Laredo had been fast ... too fast for his own good. And he neglected to take that split instant of time that can make a good shot better. His thumb slid off the hammer as his gun was coming up, and the bullet spat sand a dozen feet in front of me. Mine hit the target.

Long ago, an old gunfighter had told me, 'Make the first shot count. You may never get another.' I wasn't going to need another. Laredo fell against the side of the house and his gun went off into the dust at his feet. His shoulder against the wall, his knees buckled and he slid down to the hardpacked earth.

For a moment, I stood very still, just waiting. It was warm, and there was the acrid smell of gun smoke. Somewhere up the street, if you could call it that, a door slammed. A woman stood in the street, shading her eyes toward us.

Slowly I crossed to my horse, thumbing cartridges into my gun. When I holstered it, I stepped into the saddle.

The bartender was in the door, looking at me. "What'll I do?" he pleaded. "I mean, what--"

"Bury them," I said. "There'll be money in their pockets, and it will buy you an easy winter ... Take it. Keep their outfits.
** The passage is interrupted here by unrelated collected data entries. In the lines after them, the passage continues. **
/-- The period a counted edge carries: its edge age, when an edge of the same drive phase came before (R10). -/
def Channel.edgePeriod (now : Nat) (c : Channel) : Option Nat :=
  match c.phase with
  | some ph => if ph.edgeSeen then c.edgeAge now else none
  | none => none

/-- The edge is against the drive more than 30 ms into its phase (R13). -/
def Channel.reverseFault (now : Nat) (d : Dir) (c : Channel) : Bool :=
  match c.phase with
  | some ph => decide (d ≠ ph.dir) && decide (Config.reverseGrace < now - ph.began)
  | none => false

/-- A Hall fault counter raised by 1: at 255 it stays in HOLD and wraps in WRAP (R14). -/
def raiseCounter (m : CounterMode) (n : Nat) : Nat :=
  if n < Config.maxFaults then n + 1
  else match m with
    | .hold => n
    | .wrap => 0

/-- A counter raised when `fault` holds, and whether the raise made it equal to Th (R14, R15). -/
def countFault (m : CounterMode) (th : Nat) (fault : Bool) (n : Nat) : Nat × Bool :=
  if fault then (raiseCounter m n, decide (raiseCounter m n = th ∧ n ≠ th)) else (n, false)

/-- The faults of one edge or STEP fault are counted. A counter that becomes equal to Th makes the one
threshold event: its kind joins the summary, the datum is lost and the motion stops with HALL (R14, R15). -/
def countFaults (c : Chan) (step reverse speed : Bool) (s : State) : State :=
  let ch := s.ch c
  let m := s.globals.counterMode
  let th := s.globals.th
  let (nStep, xStep) := countFault m th step ch.stepFaults
  let (nRev, xRev) := countFault m th reverse ch.reverseFaults
  let (nSpeed, xSpeed) := countFault m th speed ch.speedFaults
  let s := s.modCh c fun ch => { ch with stepFaults := nStep, reverseFaults := nRev, speedFaults := nSpeed }
  if xStep || xRev || xSpeed then
    let s := s.modCh c fun ch =>
      (ch.setSummary ⟨ch.summary.step || xStep, ch.summary.reverse || xRev,
        ch.summary.speed || xSpeed⟩).setDatum .unreferenced
    stopRequest c .hall s
  else s

/-- A position outside −(Lt + To) to Lo + To (R17). -/
def outOfTravel (t : ChanTuning) (p : Int) : Bool :=
  decide ((t.lo : Int) + t.overtravel < p) || decide (p < -((t.ltUsed : Int) + t.overtravel))

/-- The overtravel check of a REFERENCED channel (R17). -/
def checkOvertravel (c : Chan) (s : State) : State :=
  let ch := s.ch c
  if ch.datum = .referenced ∧ outOfTravel ch.tune ch.position then
    stopRequest c .overtravel (s.modCh c (·.setDatum .unreferenced))
  else s

/-! ### The per-edge computation (R27 to R38) -/

/-- Stage 1: the period corrected for the battery voltage (R32). -/
def correctedPeriod (p volts : Nat) : Nat :=
  let vc := max Config.vcLow (min volts Config.vcHigh)
  max 1 (min Config.maxPeriod ((p * vc + 6750) / Config.nominalMv))

/-- Stage 2: the ring with a corrected period at its newest end; past N entries the oldest leaves (R33). -/
def pushRing (n pc : Nat) (ring : List Nat) : List Nat :=
  let r := ring ++ [pc]
  if n < r.length then r.drop 1 else r

/-- Stage 4: the force estimate of an average against its reference (R35). -/
def forceOf (a r0 kf : Nat) : Nat := min Config.maxForce ((a - r0) * kf / 256)

/-- Stage 5: the threshold (R36). -/
def thresholdOf (tb arough mu mo : Nat) : Nat := max 1 (min Config.maxForce (tb + arough + mu + mo))

/-- The stage is armed at a fed edge (R31); `closing` says that the edge is a closing edge. -/
def Channel.armed (closing : Bool) (c : Channel) : Bool :=
  decide (c.mstate = .running) && decide (c.datum = .referenced) && closing
    && decide (c.tune.s < c.position.natAbs) && decide (c.position.natAbs ≤ c.tune.b)
    && decide (c.tune.ms ≤ c.settled) && decide (c.ring.length = c.tune.n)

/-- Stages 3 to 6 on a channel whose ring is full (R34 to R38). `arough` is Arough of the roughness level;
the answer says whether a PINCH is declared. -/
def Channel.qualify (arough : Nat) (closing : Bool) (c : Channel) : Channel × Bool :=
  let a := c.ring.sum / c.tune.n
  let z := zoneOf c.tune c.position
  let pref := c.zones.getD z 0
  let f := forceOf a (if pref = 0 then c.tune.pdef else pref) c.tune.kf
  let t := thresholdOf c.tune.tb arough (if pref = 0 then c.tune.mu else 0)
    (if c.strikes = Config.maxStrikes ∧ c.motion.map (·.mode) = some .hold then c.tune.mo else 0)
  let armed := c.armed closing
  let c : Channel := { c with
    lastF := f
    lastT := t
    accum := if armed then accumulate z a c.accum else c.accum }
  if armed && decide (t ≤ f) then
    if c.tune.q ≤ c.trips + 1 then ({ c with trips := 0 }, true)
    else ({ c with trips := c.trips + 1 }, false)
  else ({ c with trips := 0 }, false)

/-- A fed edge: stages 1 and 2, and the rest once the ring is full (R30, R33). -/
def Channel.fed (volts arough : Nat) (closing : Bool) (p : Nat) (c : Channel) : Channel × Bool :=
  let c := { c with ring := pushRing c.tune.n (correctedPeriod p volts) c.ring }
  if c.ring.length < c.tune.n then ({ c with trips := 0 }, false) else c.qualify arough closing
Bury them, and put some markers on their graves."

I pointed at each in turn. "His name was Laredo Larkin, and his was Sonora Davis."

"Where they from?"

"I don't know," I said, "but they got where they were going. They've been riding down the road to this place for a long, long time."

Then I rode out of there.

Laredo and Davis. Was I riding the same road as them?

Chapter
26

The trail of the stolen cattle turned south toward the Llano River country. The worst of it was, I'd ridden out of town without getting anything to eat, and my belly was beginning to think my throat was cut. So when I saw an adobe house up ahead, I rode up to it and swung down.

A slender young woman came to the door, shading her eyes at me. I also saw a man come to the door of the barn to watch me.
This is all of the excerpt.